The front powder bathroom is small but full of charm. Its shiplap was painted Benjamin Moore’s “Lead Gray,” a deep, dark blue-gray, and is paired with black-and-white floor tile.
The Englishes splurged in the primary bedroom suite, with a freestanding bathtub that Trisha doesn’t have in her bathroom in Houston. They used quartz for kitchen counters but chose luxurious Carrara marble for this bathroom.
Davis noted that many stone vendors try to dissuade customers from choosing softer marbles to avoid post-installation complaints that it stains or gets knicked too easily.
Trisha left her job with a large law firm before the birth of their third child, and she was drawn to both Davis and her architect, Black, because they were in similar life experiences: young mothers leaving a job or profession to strike out on their own. Davis, in fact, was an attorney before she shifted to interior design.

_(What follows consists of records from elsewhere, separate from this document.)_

/-- The detail of a flag (table of 11.2). -/
inductive Detail where
  | seqAxis (seq : SeqNo) (axis : Option Axis)
  | seqOnly (seq : SeqNo)
  | seqPair (first second : SeqNo)
  | stack (d : StackDetail)
  | settleTimeout (seq : SeqNo) (count : Nat)
  | linkLoss (port : Side) (state : ArmState)
  | stateChange (before after : ArmState)
  | leaseLapsed (bay cell lease : Nat) (tick : Tick)
  | frameError (port : Side) (cause : FrameCause) (kind : Nat) (node : Node)
  | overrun (code tag : Octet)
  | passRefused (state : ArmState) (seq : SeqNo)
  | commitDone (label : Nat) (digest shadow : Digest) (changed : Bool)
  | commitRefused (why : CommitRefusal) (digest : Digest)
  | dropped (cause : DropCause) (digest : Digest) (port : Option Side)
  deriving DecidableEq, Repr

/-- A raise on its way to the report unit (R179). -/
structure Raise where
  arm : Arm
  kind : EventKind
  detail : Detail
  deriving DecidableEq, Repr

/-- A flag of the report unit (R178). -/
structure Flag where
  set : Bool
  noticed : Bool
  occurrences : Nat
  detail : Option Detail
  tick : Option Tick
  deriving DecidableEq, Repr

/-- A notice setting (R180). -/
structure NoticeSetting where
  enable : Bool
  priority : Nat
  deriving DecidableEq, Repr

/-! ### Requests and answers (chapter 10) -/

/-- The 27 requests (R188). -/
inductive ReqName where
  | armEnable
  | armHalt
  | armCut
  | armClear
  | armReset
  | armStatus
  | envelopePush
  | envelopePop
  | maskSet
  | contextSave
  | contextLoad
  | claim
  | renew
  | release
  | cancel
  | cellRead
  | tableWrite
  | headerWrite
  | profileWrite
  | tableRead
  | digestRead
  | tablesReset
  | agree
  | agreeWithdraw
  | eventsRead
  | eventsClear
  | noticeSet
  deriving DecidableEq, Repr

/-- The code and tag a request carried, echoed in its answer (R173). -/
structure ReqHead where
  code : Octet
  tag : Octet
  deriving DecidableEq, Repr

/-- A decoded request on its way to its owning block, with the sender's arm (R171, R172). The owning block judges
the argument octets. -/
structure Request where
  arm : Arm
  name : ReqName
  head : ReqHead
  args : List Octet
  deriving DecidableEq, Repr

inductive AnswerStatus where
  | ok
  | queued
  | refused
  deriving DecidableEq, Repr

/-- The reason codes (R174). -/
inductive Reason where
  | state
  | range
  | noBank
  | noBin
  | absent
  | busy
  | queueFull
  | quota
  | duplicate
  | notHeld
  | lapsed
  | inUse
  | notFound
  | invalid
  | mismatch
  | illegal
  | faultPending
  | stack
  | unknownRequest
  deriving DecidableEq, Repr

/-- An answer (R173); `data` in the octet form of R188. -/
structure Answer where
  head : ReqHead
  status : AnswerStatus
  reason : Option Reason
  data : List Octet
  deriving DecidableEq, Repr

/-- The answer buffer of a controller port (R170, R189); `part` is the number of the next part to send. -/
inductive AnswerBuffer where
  | empty
  | awaiting
  | holding (ans : Answer) (part : Nat)
  deriving DecidableEq, Repr

/-! ### Box records, cells and claims (chapters 1, 5 and 6) -/

/-- A box record (R12): the fields each mode has. -/
inductive BoxRecord where
  | absent
  | unknown
  | rest (box : Box) (env : Envelope)
  | motion (box motion : Box) (env : Envelope)
  deriving DecidableEq, Repr

/-- A cell record (R92). -/
inductive CellRec where
  | free
  | held (owner : Arm) (lease : Nat) (deadline : Tick)
  deriving DecidableEq, Repr

/-- A run of cells (R96). -/
structure Run where
  bay : Nat
  first : Nat
  length : Nat
  deriving DecidableEq, Repr

/-- An entry of the claim queue (R113). -/
structure QueueEntry where
  arm : Arm
  tag : Octet
  run : Run
  lease : Nat
  deadline : Tick
  deriving DecidableEq, Repr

“(The Englishes) live in the Heights down the street from me. It was a blast to go down there and see Galveston in all four seasons as we worked on the house,” Davis said. “I grew up here but typically only went down there in the summer. It’s such a different experience. The minute you hit the deck, it is so peaceful and your cares go out the window.”
Black is a native of the Houston area and moved to Galveston with her husband more than a decade a go. She had worked for a larger firm, but launching her own business allowed her to have a better work-life balance.
Now, much of her residential design is for beachfront or vacation homes, so bringing in the beautiful views is offset by the need to keep the harsh sunlight out, she said.
That means that communal public spaces — the Englishes’ “grownup floor” — always face the water. Beachfront lots tend to be narrow, so designs go vertical.
“As you go up, you have to think, ‘What do we want to face the water?’ and then lay it out on the second and third floors,” Black said. “Out there, if you’re high enough, you have a view to the beach and the bay.”
Balconies and decks factor into entertaining spaces. But those decks — at least 10 feet deep — also create an overhang to keep the sun out when big windows are preferred, letting form, function and energy efficiency all work together.
Because of the hot, humid climate, engineered wood is a better option over regular hardwoods, and higher-end paints and even caulking have to be able to handle the more corrosive salty air, Black said.
The Englishes are so happy with their beach house that it made them harsher critics of their home in the Heights, a two-story Craftsman.
“This house made me realize how much the rugs make every room so much better,” Trisha said. “We would go home and think, ‘Yeah, we need to up our rug game.’”
So they’re working with Davis again on that house, refreshing their kitchen, building a new garage with a primary suite above it and creating another bedroom and a new playroom for their boys.